<<<<

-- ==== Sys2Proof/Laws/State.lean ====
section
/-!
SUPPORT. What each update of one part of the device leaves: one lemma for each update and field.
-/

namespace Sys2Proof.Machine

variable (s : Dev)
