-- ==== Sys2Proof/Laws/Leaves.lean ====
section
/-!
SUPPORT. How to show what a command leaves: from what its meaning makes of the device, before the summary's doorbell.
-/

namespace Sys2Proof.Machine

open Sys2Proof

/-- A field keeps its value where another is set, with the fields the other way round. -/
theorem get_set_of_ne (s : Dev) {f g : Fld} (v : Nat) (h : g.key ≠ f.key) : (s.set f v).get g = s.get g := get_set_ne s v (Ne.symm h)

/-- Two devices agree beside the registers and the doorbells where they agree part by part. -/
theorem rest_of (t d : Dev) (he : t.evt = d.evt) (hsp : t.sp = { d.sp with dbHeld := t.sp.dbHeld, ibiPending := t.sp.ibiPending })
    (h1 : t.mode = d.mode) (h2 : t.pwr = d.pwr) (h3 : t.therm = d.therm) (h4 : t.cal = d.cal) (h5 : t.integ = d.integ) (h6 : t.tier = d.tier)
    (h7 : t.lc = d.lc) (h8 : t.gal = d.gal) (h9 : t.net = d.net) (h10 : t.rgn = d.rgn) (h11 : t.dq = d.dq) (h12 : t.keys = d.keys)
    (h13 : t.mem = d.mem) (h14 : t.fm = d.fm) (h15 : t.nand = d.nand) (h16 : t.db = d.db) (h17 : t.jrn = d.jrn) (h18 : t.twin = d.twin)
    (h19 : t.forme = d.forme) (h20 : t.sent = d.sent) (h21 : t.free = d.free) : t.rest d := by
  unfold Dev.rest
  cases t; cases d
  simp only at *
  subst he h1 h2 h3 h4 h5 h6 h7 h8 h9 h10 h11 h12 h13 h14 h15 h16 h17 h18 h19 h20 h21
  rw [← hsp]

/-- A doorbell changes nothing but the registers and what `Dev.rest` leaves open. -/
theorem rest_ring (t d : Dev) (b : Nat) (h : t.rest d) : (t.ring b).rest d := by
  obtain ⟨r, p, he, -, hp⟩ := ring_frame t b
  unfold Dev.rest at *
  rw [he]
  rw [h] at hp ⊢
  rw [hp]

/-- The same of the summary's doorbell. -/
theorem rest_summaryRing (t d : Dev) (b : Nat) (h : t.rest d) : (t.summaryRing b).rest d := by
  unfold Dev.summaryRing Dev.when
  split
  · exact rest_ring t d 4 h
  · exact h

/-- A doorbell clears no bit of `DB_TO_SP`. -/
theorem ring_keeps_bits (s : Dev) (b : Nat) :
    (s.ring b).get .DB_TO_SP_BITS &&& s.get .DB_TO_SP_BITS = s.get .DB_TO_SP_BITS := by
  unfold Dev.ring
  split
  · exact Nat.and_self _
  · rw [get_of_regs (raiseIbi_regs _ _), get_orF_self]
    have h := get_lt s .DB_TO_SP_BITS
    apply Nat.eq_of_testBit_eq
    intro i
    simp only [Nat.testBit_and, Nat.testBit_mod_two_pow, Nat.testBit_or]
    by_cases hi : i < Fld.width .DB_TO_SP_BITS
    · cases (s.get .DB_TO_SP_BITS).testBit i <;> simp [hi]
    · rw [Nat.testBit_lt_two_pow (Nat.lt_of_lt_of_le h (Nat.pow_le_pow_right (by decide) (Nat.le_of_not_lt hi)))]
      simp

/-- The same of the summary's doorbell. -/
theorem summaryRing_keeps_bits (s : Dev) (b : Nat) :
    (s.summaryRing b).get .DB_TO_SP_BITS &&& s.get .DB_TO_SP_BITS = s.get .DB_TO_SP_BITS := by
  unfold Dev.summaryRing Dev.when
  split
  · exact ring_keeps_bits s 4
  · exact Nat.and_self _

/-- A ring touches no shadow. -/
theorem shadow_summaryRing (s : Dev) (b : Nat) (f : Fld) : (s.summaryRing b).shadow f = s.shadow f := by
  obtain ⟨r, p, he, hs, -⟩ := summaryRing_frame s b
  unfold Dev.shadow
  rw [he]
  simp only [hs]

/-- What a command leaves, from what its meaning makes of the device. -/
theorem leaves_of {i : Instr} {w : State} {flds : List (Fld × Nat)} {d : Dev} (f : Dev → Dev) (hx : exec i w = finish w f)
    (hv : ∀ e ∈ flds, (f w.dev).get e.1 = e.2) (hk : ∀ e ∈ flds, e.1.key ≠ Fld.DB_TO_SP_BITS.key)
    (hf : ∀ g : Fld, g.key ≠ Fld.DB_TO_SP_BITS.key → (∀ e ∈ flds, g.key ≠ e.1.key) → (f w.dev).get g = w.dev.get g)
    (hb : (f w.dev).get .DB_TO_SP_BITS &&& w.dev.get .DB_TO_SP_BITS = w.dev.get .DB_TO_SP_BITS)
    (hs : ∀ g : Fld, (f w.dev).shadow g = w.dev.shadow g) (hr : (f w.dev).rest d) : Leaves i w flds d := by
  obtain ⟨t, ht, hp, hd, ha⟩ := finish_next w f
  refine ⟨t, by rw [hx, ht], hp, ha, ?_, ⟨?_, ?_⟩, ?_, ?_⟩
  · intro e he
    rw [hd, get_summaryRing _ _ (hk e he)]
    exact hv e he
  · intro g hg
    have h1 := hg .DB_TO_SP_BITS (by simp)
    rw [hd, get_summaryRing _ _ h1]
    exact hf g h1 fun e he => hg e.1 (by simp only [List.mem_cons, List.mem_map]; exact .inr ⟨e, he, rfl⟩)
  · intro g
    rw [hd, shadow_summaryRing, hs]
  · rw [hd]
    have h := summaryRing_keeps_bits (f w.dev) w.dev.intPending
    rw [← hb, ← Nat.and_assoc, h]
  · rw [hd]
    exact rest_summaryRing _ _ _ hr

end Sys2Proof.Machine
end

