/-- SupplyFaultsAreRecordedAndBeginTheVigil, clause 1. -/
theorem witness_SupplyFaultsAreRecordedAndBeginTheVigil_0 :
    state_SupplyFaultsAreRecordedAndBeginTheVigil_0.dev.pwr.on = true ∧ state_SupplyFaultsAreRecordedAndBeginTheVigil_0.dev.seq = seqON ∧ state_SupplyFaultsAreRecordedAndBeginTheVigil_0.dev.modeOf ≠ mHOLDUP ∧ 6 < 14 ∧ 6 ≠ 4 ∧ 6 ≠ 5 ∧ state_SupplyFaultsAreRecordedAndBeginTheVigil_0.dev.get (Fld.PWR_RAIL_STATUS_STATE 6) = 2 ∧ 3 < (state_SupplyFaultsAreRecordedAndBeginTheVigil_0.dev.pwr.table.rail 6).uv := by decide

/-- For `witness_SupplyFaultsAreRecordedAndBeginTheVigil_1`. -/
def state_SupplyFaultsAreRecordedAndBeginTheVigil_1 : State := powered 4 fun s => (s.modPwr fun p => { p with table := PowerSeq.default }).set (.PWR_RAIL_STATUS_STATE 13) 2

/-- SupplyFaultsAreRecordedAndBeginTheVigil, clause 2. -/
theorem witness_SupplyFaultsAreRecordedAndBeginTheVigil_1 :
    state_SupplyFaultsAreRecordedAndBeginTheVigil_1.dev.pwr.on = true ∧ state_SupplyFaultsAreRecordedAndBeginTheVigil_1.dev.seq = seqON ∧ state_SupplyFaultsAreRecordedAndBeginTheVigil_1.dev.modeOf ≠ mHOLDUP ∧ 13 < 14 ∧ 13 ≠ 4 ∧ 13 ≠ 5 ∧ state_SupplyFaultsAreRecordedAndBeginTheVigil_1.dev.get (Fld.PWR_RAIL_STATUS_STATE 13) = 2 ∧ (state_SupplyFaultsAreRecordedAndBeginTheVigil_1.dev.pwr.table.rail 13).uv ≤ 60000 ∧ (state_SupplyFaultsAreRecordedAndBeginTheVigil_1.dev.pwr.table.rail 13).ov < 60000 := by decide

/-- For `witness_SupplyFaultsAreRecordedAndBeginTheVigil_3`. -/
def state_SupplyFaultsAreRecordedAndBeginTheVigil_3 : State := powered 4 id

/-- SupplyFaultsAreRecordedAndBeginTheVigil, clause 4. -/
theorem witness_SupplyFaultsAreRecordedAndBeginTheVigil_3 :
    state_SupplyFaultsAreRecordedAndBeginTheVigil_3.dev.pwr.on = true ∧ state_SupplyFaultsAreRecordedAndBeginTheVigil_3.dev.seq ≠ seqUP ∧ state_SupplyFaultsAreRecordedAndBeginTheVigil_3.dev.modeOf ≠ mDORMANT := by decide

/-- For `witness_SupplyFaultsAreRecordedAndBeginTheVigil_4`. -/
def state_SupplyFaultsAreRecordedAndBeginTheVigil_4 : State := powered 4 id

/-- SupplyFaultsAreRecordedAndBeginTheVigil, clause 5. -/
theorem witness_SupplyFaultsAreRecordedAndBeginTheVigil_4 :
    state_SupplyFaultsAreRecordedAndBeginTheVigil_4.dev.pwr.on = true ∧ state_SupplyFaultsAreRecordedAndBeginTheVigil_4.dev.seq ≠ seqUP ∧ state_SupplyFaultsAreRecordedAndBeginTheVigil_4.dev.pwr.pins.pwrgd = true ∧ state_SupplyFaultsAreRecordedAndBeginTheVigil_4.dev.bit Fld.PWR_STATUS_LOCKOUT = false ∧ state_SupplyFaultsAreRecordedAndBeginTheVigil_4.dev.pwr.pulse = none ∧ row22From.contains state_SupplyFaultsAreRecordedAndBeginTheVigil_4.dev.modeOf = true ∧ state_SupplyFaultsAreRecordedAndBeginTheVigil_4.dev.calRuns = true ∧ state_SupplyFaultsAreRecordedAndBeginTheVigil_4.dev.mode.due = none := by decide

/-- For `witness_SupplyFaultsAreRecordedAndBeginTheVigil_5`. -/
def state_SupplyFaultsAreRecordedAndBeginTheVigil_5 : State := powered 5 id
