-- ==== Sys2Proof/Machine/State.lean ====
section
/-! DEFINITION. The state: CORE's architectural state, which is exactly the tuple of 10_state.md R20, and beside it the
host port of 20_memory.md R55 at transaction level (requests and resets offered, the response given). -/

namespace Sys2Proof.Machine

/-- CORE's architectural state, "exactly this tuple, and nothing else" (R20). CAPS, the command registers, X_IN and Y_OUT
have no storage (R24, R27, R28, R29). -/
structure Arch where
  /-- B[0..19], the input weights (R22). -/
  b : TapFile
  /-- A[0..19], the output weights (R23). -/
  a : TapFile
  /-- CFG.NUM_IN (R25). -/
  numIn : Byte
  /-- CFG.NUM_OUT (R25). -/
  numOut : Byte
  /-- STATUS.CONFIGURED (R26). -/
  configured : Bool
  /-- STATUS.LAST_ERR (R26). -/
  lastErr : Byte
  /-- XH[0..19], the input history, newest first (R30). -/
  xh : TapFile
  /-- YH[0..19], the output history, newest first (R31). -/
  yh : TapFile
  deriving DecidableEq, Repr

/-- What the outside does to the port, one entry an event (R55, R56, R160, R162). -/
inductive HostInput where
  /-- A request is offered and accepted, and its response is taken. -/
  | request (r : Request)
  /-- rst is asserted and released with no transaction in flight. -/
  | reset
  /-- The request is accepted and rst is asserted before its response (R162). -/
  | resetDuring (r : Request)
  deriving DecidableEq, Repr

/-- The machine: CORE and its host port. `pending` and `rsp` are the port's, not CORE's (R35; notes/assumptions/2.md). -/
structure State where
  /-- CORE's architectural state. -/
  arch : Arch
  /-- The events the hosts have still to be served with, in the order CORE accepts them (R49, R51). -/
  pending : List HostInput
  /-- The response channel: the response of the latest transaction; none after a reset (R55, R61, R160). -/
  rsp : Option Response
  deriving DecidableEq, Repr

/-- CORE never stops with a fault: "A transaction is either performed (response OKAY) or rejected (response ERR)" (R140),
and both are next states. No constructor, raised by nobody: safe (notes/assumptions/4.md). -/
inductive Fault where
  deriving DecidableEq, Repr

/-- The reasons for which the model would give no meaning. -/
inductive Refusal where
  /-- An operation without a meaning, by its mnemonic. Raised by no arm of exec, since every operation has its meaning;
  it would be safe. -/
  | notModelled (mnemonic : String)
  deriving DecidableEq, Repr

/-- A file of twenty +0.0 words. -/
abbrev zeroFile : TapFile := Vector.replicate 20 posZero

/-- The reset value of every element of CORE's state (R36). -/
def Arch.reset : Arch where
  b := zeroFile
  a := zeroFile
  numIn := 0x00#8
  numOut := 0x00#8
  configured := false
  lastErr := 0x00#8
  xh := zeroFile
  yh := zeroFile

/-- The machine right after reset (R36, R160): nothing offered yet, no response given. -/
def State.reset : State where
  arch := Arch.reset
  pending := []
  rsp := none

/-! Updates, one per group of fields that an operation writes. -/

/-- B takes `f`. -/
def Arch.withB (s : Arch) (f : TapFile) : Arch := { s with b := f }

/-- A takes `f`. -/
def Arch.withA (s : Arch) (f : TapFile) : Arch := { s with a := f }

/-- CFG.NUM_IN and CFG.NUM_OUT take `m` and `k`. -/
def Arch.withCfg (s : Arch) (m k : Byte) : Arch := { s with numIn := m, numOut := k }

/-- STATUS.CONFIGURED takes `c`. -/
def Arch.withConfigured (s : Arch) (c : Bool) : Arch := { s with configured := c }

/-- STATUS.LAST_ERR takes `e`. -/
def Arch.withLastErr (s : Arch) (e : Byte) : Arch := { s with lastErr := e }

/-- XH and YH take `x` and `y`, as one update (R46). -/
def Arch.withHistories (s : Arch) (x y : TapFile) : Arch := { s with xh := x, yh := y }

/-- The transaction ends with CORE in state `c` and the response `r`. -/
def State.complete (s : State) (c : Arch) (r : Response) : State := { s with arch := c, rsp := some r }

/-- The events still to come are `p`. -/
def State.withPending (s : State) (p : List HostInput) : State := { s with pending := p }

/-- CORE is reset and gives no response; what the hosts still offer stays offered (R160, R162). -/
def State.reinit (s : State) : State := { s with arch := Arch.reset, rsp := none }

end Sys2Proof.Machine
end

>>>>
<<<<

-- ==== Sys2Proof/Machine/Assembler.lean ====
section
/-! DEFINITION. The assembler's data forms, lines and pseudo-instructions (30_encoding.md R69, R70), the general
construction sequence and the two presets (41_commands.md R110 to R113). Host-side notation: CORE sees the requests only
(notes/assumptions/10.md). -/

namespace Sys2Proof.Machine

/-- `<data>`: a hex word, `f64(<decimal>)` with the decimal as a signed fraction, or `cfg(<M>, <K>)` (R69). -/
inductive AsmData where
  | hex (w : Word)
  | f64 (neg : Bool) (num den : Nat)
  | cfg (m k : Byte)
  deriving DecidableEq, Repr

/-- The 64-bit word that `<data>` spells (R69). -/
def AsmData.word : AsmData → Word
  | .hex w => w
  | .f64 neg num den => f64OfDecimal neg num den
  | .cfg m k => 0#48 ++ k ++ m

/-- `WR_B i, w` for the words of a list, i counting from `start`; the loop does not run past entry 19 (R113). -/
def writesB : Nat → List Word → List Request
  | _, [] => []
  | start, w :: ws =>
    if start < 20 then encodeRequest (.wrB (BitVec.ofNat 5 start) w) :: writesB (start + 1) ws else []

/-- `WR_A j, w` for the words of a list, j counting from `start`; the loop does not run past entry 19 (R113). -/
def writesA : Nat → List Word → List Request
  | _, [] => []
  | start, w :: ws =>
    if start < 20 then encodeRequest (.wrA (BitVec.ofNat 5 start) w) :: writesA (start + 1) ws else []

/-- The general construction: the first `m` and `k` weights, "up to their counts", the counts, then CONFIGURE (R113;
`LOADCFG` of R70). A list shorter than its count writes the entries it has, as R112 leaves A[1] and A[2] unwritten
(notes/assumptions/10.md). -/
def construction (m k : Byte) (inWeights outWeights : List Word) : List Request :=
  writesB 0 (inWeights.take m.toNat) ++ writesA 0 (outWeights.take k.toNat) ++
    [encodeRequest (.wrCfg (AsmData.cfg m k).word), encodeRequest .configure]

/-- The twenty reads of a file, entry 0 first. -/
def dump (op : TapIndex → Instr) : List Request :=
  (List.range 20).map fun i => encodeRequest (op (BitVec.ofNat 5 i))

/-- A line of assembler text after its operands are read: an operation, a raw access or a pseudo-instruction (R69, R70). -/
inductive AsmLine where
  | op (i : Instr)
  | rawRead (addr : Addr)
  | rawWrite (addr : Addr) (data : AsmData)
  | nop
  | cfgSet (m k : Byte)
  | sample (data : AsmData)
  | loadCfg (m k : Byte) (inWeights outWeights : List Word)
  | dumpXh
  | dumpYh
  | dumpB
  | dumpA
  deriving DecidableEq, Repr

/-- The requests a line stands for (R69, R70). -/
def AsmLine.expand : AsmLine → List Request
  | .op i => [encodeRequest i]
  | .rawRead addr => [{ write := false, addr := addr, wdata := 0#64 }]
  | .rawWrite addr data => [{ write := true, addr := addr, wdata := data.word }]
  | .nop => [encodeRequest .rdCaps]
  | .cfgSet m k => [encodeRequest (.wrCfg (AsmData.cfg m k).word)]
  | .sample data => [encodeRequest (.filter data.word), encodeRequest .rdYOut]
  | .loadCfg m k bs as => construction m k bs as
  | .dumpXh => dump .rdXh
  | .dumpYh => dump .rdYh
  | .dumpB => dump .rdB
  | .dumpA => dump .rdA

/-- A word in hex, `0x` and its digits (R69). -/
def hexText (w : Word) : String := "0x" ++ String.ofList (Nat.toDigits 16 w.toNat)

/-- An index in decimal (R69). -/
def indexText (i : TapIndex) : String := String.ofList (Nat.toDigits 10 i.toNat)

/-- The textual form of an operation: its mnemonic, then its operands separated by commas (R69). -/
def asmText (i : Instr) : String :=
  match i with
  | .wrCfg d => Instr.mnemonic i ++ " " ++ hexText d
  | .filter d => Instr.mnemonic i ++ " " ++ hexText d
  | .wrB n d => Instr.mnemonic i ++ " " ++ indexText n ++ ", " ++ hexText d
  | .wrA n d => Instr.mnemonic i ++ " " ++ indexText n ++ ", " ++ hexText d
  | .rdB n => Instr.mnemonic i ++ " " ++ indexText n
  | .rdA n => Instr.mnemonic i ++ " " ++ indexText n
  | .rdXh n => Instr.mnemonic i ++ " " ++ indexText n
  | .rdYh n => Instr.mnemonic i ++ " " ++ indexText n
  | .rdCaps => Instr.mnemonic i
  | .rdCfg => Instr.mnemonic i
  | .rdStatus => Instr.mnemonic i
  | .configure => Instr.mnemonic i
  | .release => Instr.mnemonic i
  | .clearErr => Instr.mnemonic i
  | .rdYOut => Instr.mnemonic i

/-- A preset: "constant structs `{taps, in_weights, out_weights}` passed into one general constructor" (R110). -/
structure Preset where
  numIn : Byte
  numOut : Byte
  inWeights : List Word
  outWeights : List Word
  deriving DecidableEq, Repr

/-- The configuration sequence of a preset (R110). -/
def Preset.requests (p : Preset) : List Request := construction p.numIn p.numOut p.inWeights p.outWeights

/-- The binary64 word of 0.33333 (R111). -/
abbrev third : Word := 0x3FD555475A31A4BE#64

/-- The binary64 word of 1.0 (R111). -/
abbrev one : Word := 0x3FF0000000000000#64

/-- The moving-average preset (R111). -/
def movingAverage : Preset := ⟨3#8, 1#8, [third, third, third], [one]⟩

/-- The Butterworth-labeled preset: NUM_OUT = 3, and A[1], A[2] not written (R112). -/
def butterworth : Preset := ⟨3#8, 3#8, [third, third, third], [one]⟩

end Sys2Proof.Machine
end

>>>>

# Instructions to follow
Using the entries above, give back exactly the line containing "-- ==== Sys2Proof/Laws/State.lean", the line containing "(h13 : t.mem", and every line between them, and nothing else.

# Answer area
-- ==== Sys2Proof/Laws/State.lean ====
section
/-!
SUPPORT. What each update of one part of the device leaves: one lemma for each update and field.
-/

namespace Sys2Proof.Machine

variable (s : Dev)
-- ==== Sys2Proof/Laws/Leaves.lean ====
section
/-!
SUPPORT. How to show what a command leaves: from what its meaning makes of the device, before the summary's doorbell.
-/

namespace Sys2Proof.Machine

open Sys2Proof

/-- A field keeps its value where another is set, with the fields the other way round. -/
theorem get_set_of_ne (s : Dev) {f g : Fld} (v : Nat) (h : g.key ≠ f.key) : (s.set f v).get g = s.get g := get_set_ne s v (Ne.symm h)

/-- Two devices agree beside the registers and the doorbells where they agree part by part. -/
theorem rest_of (t d : Dev) (he : t.evt = d.evt) (hsp : t.sp = { d.sp with dbHeld := t.sp.dbHeld, ibiPending := t.sp.ibiPending })
    (h1 : t.mode = d.mode) (h2 : t.pwr = d.pwr) (h3 : t.therm = d.therm) (h4 : t.cal = d.cal) (h5 : t.integ = d.integ) (h6 : t.tier = d.tier)
    (h7 : t.lc = d.lc) (h8 : t.gal = d.gal) (h9 : t.net = d.net) (h10 : t.rgn = d.rgn) (h11 : t.dq = d.dq) (h12 : t.keys = d.keys)
    (h13 : t.mem = d.mem) (h14 : t.fm = d.fm) (h15 : t.nand = d.nand) (h16 : t.db = d.db) (h17 : t.jrn = d.jrn) (h18 : t.twin = d.twin)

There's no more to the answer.